* **YOUR OBJECTIVE**: With the material below, print exactly the lines between the line holding "(after (.checkout onArchive" and the line holding "(t.staging.queue.map (·.label), t.custody.map", inclusive. Add nothing else.

* **PROVIDED MATERIAL**:
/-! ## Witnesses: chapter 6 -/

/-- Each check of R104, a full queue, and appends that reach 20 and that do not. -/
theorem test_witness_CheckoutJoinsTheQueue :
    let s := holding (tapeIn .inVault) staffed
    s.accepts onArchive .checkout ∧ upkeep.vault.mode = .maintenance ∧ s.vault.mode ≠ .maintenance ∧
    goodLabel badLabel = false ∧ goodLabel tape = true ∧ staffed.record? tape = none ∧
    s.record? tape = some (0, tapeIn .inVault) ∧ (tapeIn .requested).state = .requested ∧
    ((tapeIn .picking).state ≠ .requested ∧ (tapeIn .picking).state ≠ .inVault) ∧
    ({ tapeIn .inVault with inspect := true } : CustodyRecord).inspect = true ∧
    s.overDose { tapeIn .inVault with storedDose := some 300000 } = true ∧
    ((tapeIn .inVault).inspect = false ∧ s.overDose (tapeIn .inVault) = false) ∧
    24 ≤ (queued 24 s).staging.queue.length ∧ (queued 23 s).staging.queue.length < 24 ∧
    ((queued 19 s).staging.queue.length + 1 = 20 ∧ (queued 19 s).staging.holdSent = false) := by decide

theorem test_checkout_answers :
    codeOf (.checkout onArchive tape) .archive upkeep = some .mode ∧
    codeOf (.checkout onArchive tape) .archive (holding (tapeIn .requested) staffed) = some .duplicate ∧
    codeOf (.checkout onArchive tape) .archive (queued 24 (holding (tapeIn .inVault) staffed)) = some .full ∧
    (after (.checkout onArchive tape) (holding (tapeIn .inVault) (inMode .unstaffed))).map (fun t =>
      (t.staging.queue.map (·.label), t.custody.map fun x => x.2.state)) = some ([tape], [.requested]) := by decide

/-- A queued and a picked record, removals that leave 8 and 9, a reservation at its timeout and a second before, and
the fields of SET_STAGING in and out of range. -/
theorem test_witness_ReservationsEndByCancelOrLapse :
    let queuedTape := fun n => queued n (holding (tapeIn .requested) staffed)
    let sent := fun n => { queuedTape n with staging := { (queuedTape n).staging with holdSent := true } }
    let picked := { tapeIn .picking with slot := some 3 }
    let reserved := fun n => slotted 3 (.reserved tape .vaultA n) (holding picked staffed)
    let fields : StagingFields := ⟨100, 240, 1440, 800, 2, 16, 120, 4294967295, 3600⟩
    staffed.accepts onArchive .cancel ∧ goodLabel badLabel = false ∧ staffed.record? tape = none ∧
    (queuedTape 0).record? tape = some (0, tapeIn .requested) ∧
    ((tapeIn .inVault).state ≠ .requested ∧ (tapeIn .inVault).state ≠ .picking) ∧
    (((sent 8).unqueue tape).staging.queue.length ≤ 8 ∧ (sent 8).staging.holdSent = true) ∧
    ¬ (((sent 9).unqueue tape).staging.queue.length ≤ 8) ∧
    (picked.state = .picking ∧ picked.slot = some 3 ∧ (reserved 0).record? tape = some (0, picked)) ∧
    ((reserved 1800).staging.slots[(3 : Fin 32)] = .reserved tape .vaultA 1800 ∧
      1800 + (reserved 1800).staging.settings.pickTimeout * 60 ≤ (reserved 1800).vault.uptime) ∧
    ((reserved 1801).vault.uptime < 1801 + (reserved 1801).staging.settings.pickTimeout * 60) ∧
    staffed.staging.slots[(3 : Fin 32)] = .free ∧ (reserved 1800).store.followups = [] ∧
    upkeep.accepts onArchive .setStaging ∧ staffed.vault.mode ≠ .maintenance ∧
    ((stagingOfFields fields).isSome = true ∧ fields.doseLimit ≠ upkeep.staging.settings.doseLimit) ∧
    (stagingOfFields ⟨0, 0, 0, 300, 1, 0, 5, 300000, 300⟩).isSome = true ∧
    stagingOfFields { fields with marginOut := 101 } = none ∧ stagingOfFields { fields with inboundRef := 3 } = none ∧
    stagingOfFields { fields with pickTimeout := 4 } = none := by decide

* **EXPECTED OUTPUT**:
    (after (.checkout onArchive tape) (holding (tapeIn .inVault) (inMode .unstaffed))).map (fun t =>
      (t.staging.queue.map (·.label), t.custody.map fun x => x.2.state)) = some ([tape], [.requested]) := by decide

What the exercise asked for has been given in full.